**WHAT IS BEING ASKED:**
Search the records below for "false"; copy each line that has it.

**RAW DATA:**
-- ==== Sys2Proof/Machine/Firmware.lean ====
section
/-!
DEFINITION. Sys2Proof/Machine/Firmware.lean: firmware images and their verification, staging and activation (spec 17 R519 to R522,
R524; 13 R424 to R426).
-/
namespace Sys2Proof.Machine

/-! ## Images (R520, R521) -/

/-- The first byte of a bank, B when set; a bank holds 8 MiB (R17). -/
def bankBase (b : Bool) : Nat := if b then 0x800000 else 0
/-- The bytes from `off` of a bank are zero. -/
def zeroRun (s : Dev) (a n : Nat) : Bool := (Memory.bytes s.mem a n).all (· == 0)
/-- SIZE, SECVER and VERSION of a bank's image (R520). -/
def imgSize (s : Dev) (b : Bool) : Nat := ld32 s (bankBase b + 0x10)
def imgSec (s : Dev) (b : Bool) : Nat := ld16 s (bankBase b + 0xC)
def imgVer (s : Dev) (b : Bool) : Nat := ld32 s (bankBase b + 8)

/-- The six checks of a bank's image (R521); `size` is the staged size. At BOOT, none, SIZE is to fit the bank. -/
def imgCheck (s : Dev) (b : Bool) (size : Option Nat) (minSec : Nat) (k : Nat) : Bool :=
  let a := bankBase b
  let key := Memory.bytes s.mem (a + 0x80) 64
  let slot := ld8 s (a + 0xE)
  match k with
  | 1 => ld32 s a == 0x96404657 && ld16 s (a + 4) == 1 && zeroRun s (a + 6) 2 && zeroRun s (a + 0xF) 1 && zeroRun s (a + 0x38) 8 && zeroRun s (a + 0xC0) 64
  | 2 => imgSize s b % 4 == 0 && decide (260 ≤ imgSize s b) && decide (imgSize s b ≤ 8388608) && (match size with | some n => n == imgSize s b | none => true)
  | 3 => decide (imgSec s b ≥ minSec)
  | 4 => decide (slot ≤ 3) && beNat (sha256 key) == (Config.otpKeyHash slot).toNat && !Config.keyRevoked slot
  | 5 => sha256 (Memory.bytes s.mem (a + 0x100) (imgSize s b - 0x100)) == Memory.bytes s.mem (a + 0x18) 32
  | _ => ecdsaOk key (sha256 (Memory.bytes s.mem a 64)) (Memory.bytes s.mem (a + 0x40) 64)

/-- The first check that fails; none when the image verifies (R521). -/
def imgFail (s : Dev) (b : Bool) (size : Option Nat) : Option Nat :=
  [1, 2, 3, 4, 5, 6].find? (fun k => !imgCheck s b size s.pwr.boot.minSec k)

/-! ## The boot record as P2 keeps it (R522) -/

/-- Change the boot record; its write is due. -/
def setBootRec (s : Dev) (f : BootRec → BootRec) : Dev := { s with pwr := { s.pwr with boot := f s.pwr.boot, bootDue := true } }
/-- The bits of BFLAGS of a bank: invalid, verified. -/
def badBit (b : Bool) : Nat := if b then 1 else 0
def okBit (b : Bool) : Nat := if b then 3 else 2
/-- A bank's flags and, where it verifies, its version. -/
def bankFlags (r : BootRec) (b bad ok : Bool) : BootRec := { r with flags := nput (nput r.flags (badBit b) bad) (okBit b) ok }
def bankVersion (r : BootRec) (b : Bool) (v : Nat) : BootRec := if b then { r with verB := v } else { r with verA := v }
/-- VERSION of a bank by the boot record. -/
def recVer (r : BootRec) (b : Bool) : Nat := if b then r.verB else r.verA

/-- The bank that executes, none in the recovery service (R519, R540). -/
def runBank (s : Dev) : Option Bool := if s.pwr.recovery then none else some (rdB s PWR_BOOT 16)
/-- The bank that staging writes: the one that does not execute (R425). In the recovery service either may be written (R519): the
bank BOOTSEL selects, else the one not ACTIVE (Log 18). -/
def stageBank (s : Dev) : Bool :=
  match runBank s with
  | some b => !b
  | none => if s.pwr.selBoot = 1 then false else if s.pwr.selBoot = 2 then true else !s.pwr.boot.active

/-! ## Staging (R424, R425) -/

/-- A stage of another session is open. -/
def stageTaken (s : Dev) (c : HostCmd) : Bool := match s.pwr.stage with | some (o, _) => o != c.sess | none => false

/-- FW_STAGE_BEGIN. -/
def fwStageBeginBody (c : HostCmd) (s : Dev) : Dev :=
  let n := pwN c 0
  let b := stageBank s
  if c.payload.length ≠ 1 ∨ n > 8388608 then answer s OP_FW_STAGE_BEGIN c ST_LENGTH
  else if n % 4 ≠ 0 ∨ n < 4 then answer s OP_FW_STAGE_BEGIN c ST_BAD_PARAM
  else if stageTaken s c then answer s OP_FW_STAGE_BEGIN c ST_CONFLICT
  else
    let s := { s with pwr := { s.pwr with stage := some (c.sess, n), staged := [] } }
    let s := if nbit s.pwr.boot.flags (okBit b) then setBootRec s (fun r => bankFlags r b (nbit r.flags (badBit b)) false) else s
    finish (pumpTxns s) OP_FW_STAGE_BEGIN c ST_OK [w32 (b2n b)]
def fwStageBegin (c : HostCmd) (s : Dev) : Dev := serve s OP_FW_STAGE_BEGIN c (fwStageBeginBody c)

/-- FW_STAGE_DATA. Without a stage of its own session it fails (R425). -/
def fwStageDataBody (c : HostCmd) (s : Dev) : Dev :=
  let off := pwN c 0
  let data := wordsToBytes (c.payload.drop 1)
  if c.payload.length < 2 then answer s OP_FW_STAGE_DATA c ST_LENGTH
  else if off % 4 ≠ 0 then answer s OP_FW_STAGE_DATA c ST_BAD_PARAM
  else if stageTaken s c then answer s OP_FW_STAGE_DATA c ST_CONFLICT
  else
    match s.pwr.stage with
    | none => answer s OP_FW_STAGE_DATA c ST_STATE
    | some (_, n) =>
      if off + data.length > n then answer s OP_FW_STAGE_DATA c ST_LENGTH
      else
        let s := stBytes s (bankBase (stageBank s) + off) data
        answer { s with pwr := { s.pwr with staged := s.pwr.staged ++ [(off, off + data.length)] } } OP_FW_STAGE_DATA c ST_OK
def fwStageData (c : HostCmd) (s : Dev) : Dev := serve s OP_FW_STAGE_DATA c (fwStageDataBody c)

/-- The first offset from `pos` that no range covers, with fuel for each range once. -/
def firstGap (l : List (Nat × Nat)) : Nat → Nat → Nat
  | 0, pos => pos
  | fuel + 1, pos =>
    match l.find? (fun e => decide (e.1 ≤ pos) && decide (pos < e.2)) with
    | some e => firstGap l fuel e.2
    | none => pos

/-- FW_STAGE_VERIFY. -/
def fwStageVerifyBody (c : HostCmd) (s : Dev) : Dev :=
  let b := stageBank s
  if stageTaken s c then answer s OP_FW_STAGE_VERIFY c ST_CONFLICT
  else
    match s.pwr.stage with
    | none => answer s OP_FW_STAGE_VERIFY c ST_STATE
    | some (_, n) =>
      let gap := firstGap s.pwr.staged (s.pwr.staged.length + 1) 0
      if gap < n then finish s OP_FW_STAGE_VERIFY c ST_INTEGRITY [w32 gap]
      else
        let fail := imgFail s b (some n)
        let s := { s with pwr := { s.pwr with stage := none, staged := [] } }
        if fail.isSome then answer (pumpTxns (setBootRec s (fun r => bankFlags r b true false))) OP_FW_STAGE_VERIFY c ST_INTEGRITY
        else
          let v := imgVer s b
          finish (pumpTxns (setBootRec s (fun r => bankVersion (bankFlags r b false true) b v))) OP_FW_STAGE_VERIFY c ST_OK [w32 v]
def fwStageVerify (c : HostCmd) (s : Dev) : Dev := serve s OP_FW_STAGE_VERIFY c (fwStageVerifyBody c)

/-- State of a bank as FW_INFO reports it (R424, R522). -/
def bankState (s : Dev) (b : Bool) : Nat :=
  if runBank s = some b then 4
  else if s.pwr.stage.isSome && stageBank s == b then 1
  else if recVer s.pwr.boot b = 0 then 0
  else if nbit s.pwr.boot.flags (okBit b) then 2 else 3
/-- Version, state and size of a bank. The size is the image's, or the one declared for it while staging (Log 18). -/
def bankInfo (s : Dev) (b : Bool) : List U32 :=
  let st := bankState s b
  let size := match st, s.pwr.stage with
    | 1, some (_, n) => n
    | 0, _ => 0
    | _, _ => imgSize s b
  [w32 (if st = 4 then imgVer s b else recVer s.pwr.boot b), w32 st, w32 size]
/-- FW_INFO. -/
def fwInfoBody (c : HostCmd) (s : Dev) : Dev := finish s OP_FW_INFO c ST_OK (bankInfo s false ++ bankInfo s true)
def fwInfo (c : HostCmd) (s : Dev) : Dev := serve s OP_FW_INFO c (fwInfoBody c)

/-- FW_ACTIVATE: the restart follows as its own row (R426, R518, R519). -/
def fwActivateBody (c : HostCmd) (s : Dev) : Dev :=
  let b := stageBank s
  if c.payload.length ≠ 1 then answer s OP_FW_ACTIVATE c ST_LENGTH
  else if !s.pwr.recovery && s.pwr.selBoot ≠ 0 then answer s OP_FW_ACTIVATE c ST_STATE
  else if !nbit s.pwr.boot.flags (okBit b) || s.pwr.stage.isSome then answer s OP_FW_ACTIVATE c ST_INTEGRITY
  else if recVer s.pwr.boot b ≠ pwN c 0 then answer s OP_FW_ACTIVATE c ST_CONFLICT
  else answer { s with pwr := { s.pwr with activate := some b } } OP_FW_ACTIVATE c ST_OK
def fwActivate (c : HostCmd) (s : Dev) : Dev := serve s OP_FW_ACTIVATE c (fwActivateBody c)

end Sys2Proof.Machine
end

**EXERCISE SOLUTION:**
  | none => if s.pwr.selBoot = 1 then false else if s.pwr.selBoot = 2 then true else !s.pwr.boot.active
def stageTaken (s : Dev) (c : HostCmd) : Bool := match s.pwr.stage with | some (o, _) => o != c.sess | none => false
    let s := if nbit s.pwr.boot.flags (okBit b) then setBootRec s (fun r => bankFlags r b (nbit r.flags (badBit b)) false) else s
        if fail.isSome then answer (pumpTxns (setBootRec s (fun r => bankFlags r b true false))) OP_FW_STAGE_VERIFY c ST_INTEGRITY
          finish (pumpTxns (setBootRec s (fun r => bankVersion (bankFlags r b false true) b v))) OP_FW_STAGE_VERIFY c ST_OK [w32 v]
def fwInfoBody (c : HostCmd) (s : Dev) : Dev := finish s OP_FW_INFO c ST_OK (bankInfo s false ++ bankInfo s true)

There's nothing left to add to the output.